A Snakemake workflow to assemble balanced, representative and manageable datasets for comparative and phylogenetic analysis of bacteria and archaea. Datasets can be generated based either on the phylogenomic tree offered by GTDB , or on the taxonomy offered by GTDB or by NCBI.
Running the TADA-workflow requires Conda.
Clone the repository from git and change into the TADA directory.
git clone https://github.com/emilhaegglund/TADA.git
cd TADA
Install and activate the conda environment from which the workflow will be run. This will install Mamba and Snakemake.
conda env create -f environment.yaml
conda activate tada
Before running the workflow, the first step is to set up the configuration file. This file will determine the behavior of the workflow. An example of the configuration file can be found in config/config.yaml
. You can either modify this file or create a new. The location of the config-file must be specified using the --configfile
option when running Snakemake.
The first option is to set the path to the output-directory:
workdir: "results"
The workflow can be run using three different methods:
- Sampling based on the NCBI taxonomy (
sample_ncbi
). - Sampling based on the GTDB taxonomy (
sample_gtdb
). - Sampling based on the GTDB phylogeny (
prune_gtdb
).
E.g.:
method: "sample_gtdb"
A random seed can be used to reproduce the output of sampling and pruning from the GTDB-database.
seed: 42
When using the sample_gtdb
or sample_ncbi
option a file containing a list of genome accessions to be include in the dataset can be given with the required
option.
required: "../config/required-genomes.txt"

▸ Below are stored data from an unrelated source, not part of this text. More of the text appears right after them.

/-- ARC_STOP (R434): the pulse in progress ramps down after some words or sectors have verified; everything ends with ABORTED. -/
def arcStop (h : Head) (verified : Nat) : Head :=
  let h := match h.arc.op with
    | none => h
    | some o =>
      let (k, h) := fresh h
      let h := syncSlots (arcApply (arcClear h) o (some verified))
      arcReport h o .aborted (arcDone o (some (match o.work with
        | .program ws => min verified ws.length
        | .erase k => min verified k
        | .close => 0))) (Config.freeNat k % (pulseLimit h o.work + 1))
  let h := abortQueue h 64
  let h := match h.arc.upd with
    | some u => updEnd h u .aborted
    | none => h
  raise (fset h .east ARC_STATUS_STOPPED 1) .east Ev.ARC_STOPPED

/-- BROWN_OUT_DETECT and BOR_RELEASE (R435). -/
def brownOutDetect (h : Head) : Head := fset (fset h .east ARC_STATUS_BOR 1) .east ARC_STATUS_STOP 1
def borRelease (h : Head) : Head :=
  if fbit h .east ARC_STATUS_BOR then
    arcNext (fset (fset h .east ARC_STATUS_BOR 0) .east ARC_STATUS_STOP (ofBool h.arc.grace))
  else h

/-! ### The recorder (R441 to R447) -/

/-- PRV_BUFFER brought up to date. -/
def syncRecs (h : Head) : Head :=
  fmax (fset h .east PRV_BUFFER_HELD h.arc.recs.length) .east PRV_BUFFER_HIGH_WATER h.arc.recs.length

/-- An occurrence reaches the recorder (R443): a repeat, a record, or a loss. -/
def record (h : Head) (source code payload : Nat) (firmware : Bool) : Head :=
  let same (r : RecEntry) : Bool := r.hold && r.source == source && r.code == code
  if h.arc.recs.any same then
    { h with arc := { h.arc with recs := h.arc.recs.map (fun r =>
        if same r then { r with rep := satAdd 16 r.rep 1, firmware := r.firmware || firmware } else r) } }
  else if 64 ≤ h.arc.recs.length then
    let h := fadd { h with arc := { h.arc with lostNext := satAdd 16 h.arc.lostNext 1 } } .east PRV_LOST_COUNT
    raise (if firmware then fset h .east PRV_REC_CMD_WRITE 0 else h) .east Ev.PRV_LOST
  else
    let r : RecEntry := ⟨h.arc.nextSeq, fget h .east PRV_HOURS_HOURS, fget h .east PRV_CYCLES_COUNT, source % 1024, code % 65536, 0,
      h.arc.lostNext, payload % 2 ^ 256, true, firmware⟩
    let h := syncRecs { h with arc := { h.arc with
      recs := h.arc.recs ++ [r]
      nextSeq := (h.arc.nextSeq + 1) % 2 ^ 32
      lostNext := 0 } }
    if h.arc.recs.length = 48 then raise h .east Ev.PRV_BUFFER_HIGH else h

/-- The page that raises an event, and the EVT page of a wing for a software event (R69). -/
def pageOfEvent (ev : Nat) (w : Wing) : Page :=
  ((allPages.find? (fun p => decide (evtBase p ≤ ev) && decide (ev < evtBase p + evtCount p.block)))).getD (pg .evt w)

/-- RECORD (R73, R444): the RECORD responder's payload is of the page that raised the event. -/
def recordEvent (h : Head) (ev : Nat) (w : Wing) : Head :=
  let p := pageOfEvent ev w
  let payload := (rd h p EVT_STATUS_EVENTS.off 0).toNat + (rd h p ERR_INFO_CODE.off 0).toNat <<< 32 +
    (hget h p ERR_ADDR_LO_ADDR) <<< 64 + (hget h p ERR_ADDR_HI_ADDR) <<< 96 +
    (pget h w FRM_FRAME_LO_FRAME FRM_FRAME_HI_FRAME) <<< 128
  record h ev 0 payload false

/-- PRV_REC_CMD.WRITE (R443, R461): ignored while an earlier record's mark has not verified (R10). -/
def recWriteEffect (h : Head) : Head :=
  if fbit h .east PRV_REC_CMD_WRITE then h
  else record (fset h .east PRV_REC_CMD_WRITE 1) (fget h .east PRV_REC_HDR_SOURCE) (fget h .east PRV_REC_HDR_CODE) h.arc.recPayload true

def recWrite (h : Head) (ini : Initiator) : Head := withWrite h ini (pg .prv .east) 0x080 recWriteEffect

/-- RECORD_HOLD_EXPIRY (R443). -/
def recordHoldExpiry (h : Head) (seq : Nat) : Head :=
  { h with arc := { h.arc with recs := h.arc.recs.map (fun r => if r.seq = seq then { r with hold := false } else r) } }

/-- A record's two words (R441). -/
def recordWords (r : RecEntry) : Nat × Nat :=
  let body := r.seq + r.hours <<< 32 + r.cycles <<< 64 + r.source <<< 96 + r.code <<< 112 + r.rep <<< 128 + r.lost <<< 144 +
    r.payload <<< 192
  let all := body + (Config.crc32c 56 body % 2 ^ 32) <<< 448 + 0xC3A55A3C <<< 480
  (all % 2 ^ 256, all >>> 256)

/-- The oldest SEQ in the circulating area (R446). -/
def oldestSeq (l : Tab Nat) (d : Nat) : Nat := (l.map (·.2)).foldl min d

/-- A record programmed in its slot, or stopped in one of its words and written again in the next slot (R442, R443). -/
def programRecord (h : Head) (r : RecEntry) (ok : Bool) : Head :=
  let (w0, w1) := recordWords r
  let place := if h.arc.perm < 4096 then 0x10000 + 64 * h.arc.perm else 0x50000 + 64 * h.arc.circNext
  let c := h.arc.circNext
  let circ := decide (4096 ≤ h.arc.perm)
  let h := if circ && c % 64 == 0 then
      let left := tabKeep h.arc.circ (fun k _ => k / 64 != c / 64)
      let h := fset { h with arc := { h.arc with circ := left } } .east PRV_OLDEST_SEQ (oldestSeq left r.seq)
      eraseSector h (place / 4096)
    else h
  let h := { h with arc := if circ then { h.arc with circNext := (c + 1) % 4160 } else { h.arc with perm := h.arc.perm + 1 } }
  if ok then
    let h := programWord (programWord h (place / 32) w0) (place / 32 + 1) w1
    let h := { h with arc := { h.arc with
      recs := h.arc.recs.drop 1
      newestCycles := r.cycles
      circ := if circ then tabPut h.arc.circ c r.seq else h.arc.circ } }
    let h := if r.firmware then fset h .east PRV_REC_CMD_WRITE 0 else h
    syncRecs (fset h .east PRV_NEWEST_SEQ r.seq)
  else
    let (k, h) := fresh h
    if Config.freeNat k % 2 = 0 then halfWord h (place / 32) w0 else halfWord (programWord h (place / 32) w0) (place / 32 + 1) w1

/-- RECORD_PROGRAM (R442, R443): the next buffered record, once it holds no more. -/
def recordProgram (h : Head) (ok : Bool) : Head :=
  match h.arc.recs with
  | [] => h
  | r :: _ => if r.hold || !arcIdle h then h else arcNext (programRecord h r ok)

/-- The buffer drained. -/
def drainRecords (h : Head) : Head := foldHead h h.arc.recs (fun h r => programRecord h r true)

/-- A new hour-tally sector (R445). -/
def startTally (h : Head) (sector base : Nat) : Head :=
  let h := eraseSector h (5 + sector)
  programWord { h with arc := { h.arc with tally := sector, tallyBase := base, tallyUsed := 0 } } ((5 + sector) * 128) (marker 0x7A110000 base)

/-- HOUR_TICK (R445). -/
def hourTick (h : Head) : Head :=
  let h := if arcWord h ((5 + h.arc.tally) * 128) = erasedWord then startTally h h.arc.tally 0 else h
  let h := if h.arc.tallyUsed = 127 then startTally h (1 - h.arc.tally) (h.arc.tallyBase + 127) else h
  let h := programWord h ((5 + h.arc.tally) * 128 + 1 + h.arc.tallyUsed) (marker 0x7A110001 0)
  let h := { h with arc := { h.arc with tallyUsed := h.arc.tallyUsed + 1 } }
  let hours := h.arc.tallyBase + h.arc.tallyUsed
  fset { h with cur := { h.cur with hours := hours } } .east PRV_HOURS_HOURS (hours * 256 % 2 ^ 32)

/-- PRV_CTRL.CLEAR (R447): the buffer drained, the circulating area erased, the clear record written in its first slot. -/
def prvClearEffect (h : Head) : Head :=
  let h := drainRecords h
  let top := fget h .east PRV_NEWEST_SEQ
  let h := foldHead h (List.range 65) (fun h i => eraseSector h (0x50 + i))
  let r : RecEntry := ⟨h.arc.nextSeq, fget h .east PRV_HOURS_HOURS, fget h .east PRV_CYCLES_COUNT, 944, 2, 0, h.arc.lostNext,
    top + h.doc.counter <<< 32, false, false⟩
  let (w0, w1) := recordWords r
  let h := programWord (programWord h (0x50000 / 32) w0) (0x50000 / 32 + 1) w1
  let h := { h with arc := { h.arc with circ := [(0, r.seq)], circNext := 1, nextSeq := (r.seq + 1) % 2 ^ 32, lostNext := 0, newestCycles := r.cycles } }
  raise (fset (fset h .east PRV_NEWEST_SEQ r.seq) .east PRV_OLDEST_SEQ r.seq) .east Ev.PRV_CLEARED

def prvClear (h : Head) (ini : Initiator) : Head := withWrite h ini (pg .prv .east) 0x040 prvClearEffect

/-! ### Updates (R450 to R454) -/

/-- A slot write asked for (R450): started, or refused with LIMIT. -/
def updWrite (h : Head) (slot len : Nat) (request : Bool) : Head :=
  let os := decide (2 ≤ slot)
  let trial := if os then fbit h .east DOC_STATUS_OS_TRIAL else fbit h .east DOC_STATUS_DOC_TRIAL
  let inForce := slot == slotInForce h os && (os || !fbit h .east UPD_STATUS_RECOVERED)
  if inForce || trial || len == 0 || len % 32 != 0 || decide (slotSize slot < len) then
    let h := fset h .east UPD_STATUS_RESULT (statusCode .limit)
    if request then updReply h .limit else h
  else
    let u : UpdWrite := ⟨slot, len, 0, 0, request, nextGen h slot⟩
    let h := fset { h with arc := { h.arc with upd := some u } } .east UPD_STATUS_BUSY 1
    arcNext (fset h .east UPD_STATUS_SECTORS_LEFT (min (updLeft u) 65535))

An NCBI API Key can be used in the workflow with the following option
ncbi_api_key: "NCBI-API-KEY"
TADA can download genomes, CDS (genes), proteomes, and/or GFF3 annotations for the sampled genomes. If all options below are set to False, the workflow will stop after the sampling procedure. TADA will annotate genomes for which no annotation is available using Prokka.
downloads:
genomes: False
cds: False
proteomes: True
gff3: False
TADA can also build different type of Blast-compatible databases, either using the NCBI Blast suite or Diamond (only for proteins).
databases:
blast_genome: False
blast_cds: False
blast_protein: False
diamond_protein: True
Next follows options specific to the different sampling methods listed above.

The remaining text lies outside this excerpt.